27.05.2010
“Knowledge on the Move” and “Climate Engineering” in Heidelberg
“Knowledge on the Move” and "Climate Engineering” are the topics of two interesting summer schools for which up-and-coming scholars are invited to apply by 31 May 2010.
The summer school at the Karl Jaspers Centre for Advanced Transcultural Studies from 25 to 29 July 2010 will explore the different ways in which knowledge has been historically transformed as it has moved through different regions, cultures and polities. “The global sharing of knowledge is far from being a purely modern, let alone post-modern, phenomenon,” explains the organiser of the summer school, Prof. Dr. Joachim Kurtz. “Knowledge has a long history of moving from one part of the globe to another and has always played a key role in the emergence of cultures of knowledge all around the world." The summer school lecturers, seminar and workshop leaders come from a wide array of different countries, including Israel, India and the USA. One particularly interesting component offered as part of the summer school is the course on “digital storytelling in scientific and intellectual history” which explores new methods of presenting science and philosophy with the aid of digital narrative techniques, such as podcasts and short films. The organiser is the “Asia and Europe in a Global Context” cluster of excellence at the University of Heidelberg.

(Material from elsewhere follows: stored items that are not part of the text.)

-- ==== Sys2Proof/Machine/Flags.lean ====
section
/-! DEFINITION. The block has no condition codes (R32). What it has instead: the substitution report SUBST (R34,
R111), the handshake signals derived from STAGE and K (R33, R187), and the read-only debug taps (R212). -/

namespace Sys2Proof.Machine

/-- R111: SUBST[slot(f)] is set, where SUBST exists. -/
def State.reportSubst (s : State) (f : Field) : State :=
  { s with subst := s.subst.map fun w => w ||| (1#9 <<< f.slot) }

/-- R111: all nine bits are cleared, where SUBST exists. -/
def State.clearSubst (s : State) : State := { s with subst := s.subst.map fun _ => 0 }

/-- R33: BUSY. -/
def State.busy (s : State) : Bool :=
  match s.stage with
  | .idle => false
  | .done => false
  | .normalize => true
  | .build => true
  | .checksum => true
  | .emit => true

/-- R33: DONE. -/
def State.doneFlag (s : State) : Bool := s.stage == .done

/-- R187: out_valid, a word is offered. -/
def State.outValid (s : State) : Bool := s.stage == .emit && decide (s.k < seqLen)

/-- R187: out_mark, the offered word is a mark. -/
def State.outMark (s : State) : Bool := s.k % 2 == 0

/-- R187: out_last, the offered word is the last. -/
def State.outLast (s : State) : Bool := s.k == seqLen - 1

/-- What the debug taps show (R212). -/
structure Taps where
  p : Command
  t : BitVec 32
  fa : List Byte
  fb : List Byte
  deriving DecidableEq, Repr

/-- R212: P, T, FA and FB are observable "after STAGE has passed CHECKSUM and until the next start". R221: they are
observable in an idle block too, where they show the reset values (the two rules read together, log entry 20). While an
operation is still before EMIT the taps show nothing. -/
def State.taps (s : State) : Option Taps :=
  if Config.hasDebugTaps then
    match s.stage with
    | .emit => some ⟨s.p, s.t, s.loadBytes .A 20, s.loadBytes .B 19⟩
    | .done => some ⟨s.p, s.t, s.loadBytes .A 20, s.loadBytes .B 19⟩
    | .idle => some ⟨s.p, s.t, s.loadBytes .A 20, s.loadBytes .B 19⟩
    | .normalize => none
    | .build => none
    | .checksum => none
  else none

end Sys2Proof.Machine
end

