-- ==== Sys2Proof/Machine/EncodeOperation.lean ====
section
/-! DEFINITION. The ENCODE operation: as the sequence of its stages (R180), and as a function of the nine slots
(R182). -/

namespace Sys2Proof.Machine

/-- R180, stage NORMALIZE: LOAD.DEFAULTS and the nine NORM operations in slot order. -/
def State.normalizeAll (s : State) : State :=
  s.loadDefaults.normTemperature.normAutotemp.normFan.normSwing.normState.normMode.normOntimer.normOfftimer.normStreamer

/-- What ENCODE does (R180): capture, NORMALIZE, BUILD, CHECKSUM, EMIT, DONE. A start while BUSY "has no effect and
is not remembered" (R185; log entry 11). -/
def State.encodeAll (s : State) : State :=
  if s.busy then s
  else
    ((((s.capture s.pins.slots).setStage .normalize).normalizeAll.setStage .build).buildA.buildB.setStage
      .checksum).csumA.csumB.setStage .emit |>.sequence.setStage .done

/-- ENCODE (R180). Its operands are the nine slots at the command port (R185, R186). -/
def execEncode (s : State) : Host.Outcome State Fault Refusal := .next s.encodeAll

/-- R182: `cmd(c)`. -/
def normalizedCommand (c : PartialCommand) : Command where
  temperature := slotValue temperatureOf dfltTemperature c.temperature
  autotemp := slotValue autotempOf dfltAutotemp c.autotemp
  fan := slotValue fanOf dfltFan c.fan
  swing := slotValue boolOf dfltBool c.swing
  state := slotValue boolOf dfltBool c.state
  mode := slotValue modeOf dfltMode c.mode
  ontimer := slotValue timerOf dfltTimer c.ontimer
  offtimer := slotValue timerOf dfltTimer c.offtimer
  streamer := slotValue boolOf dfltBool c.streamer

/-- R182: `frameA(p)`. -/
def frameA (p : Command) : List Byte := payloadA p ++ [csum (payloadA p)]

/-- R182: `frameB(p)`. -/
def frameB (p : Command) : List Byte := payloadB p ++ [csum (payloadB p)]

/-- R182: `sequence(A, B)`. -/
def sequenceOf (a b : List Byte) : List Duration :=
  symLeader ++ symMarker ++ frameSymbols a ++ symMarker ++ frameSymbols b ++ symStop

/-- R182: `encode(c)`. -/
def encodeFunction (c : PartialCommand) : List Duration :=
  sequenceOf (frameA (normalizedCommand c)) (frameB (normalizedCommand c))

end Sys2Proof.Machine
end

The Marsilius College at the University of Heidelberg is collaborating with the University of Calgary (Canada) and the Carnegie Mellon University (USA) on the summer school entitled “Governing climate engineering” which, from 12 to 16 July 2010, will discuss the opportunities and risks implicit in systematic attempts to engineer climate changes. “Not even a drastic reduction in greenhouse gases will now be able to neutralise the impact of climate change and all the risks which such developments imply. The best we can hope for is to limit the scale of change,” emphasises Prof. Dr. Ulrich Platt from the Institute of Environmental Physics at the University of Heidelberg. Professor Platt is one of the coordinators of the research group at the Marsilius College at which scientists from various disciplines have been studying “climate engineering” technologies, policy strategies and legal instruments since mid 2009. The interdisciplinary event will be held at the Max Planck Institute for Comparative Public Law and International Law in Heidelberg.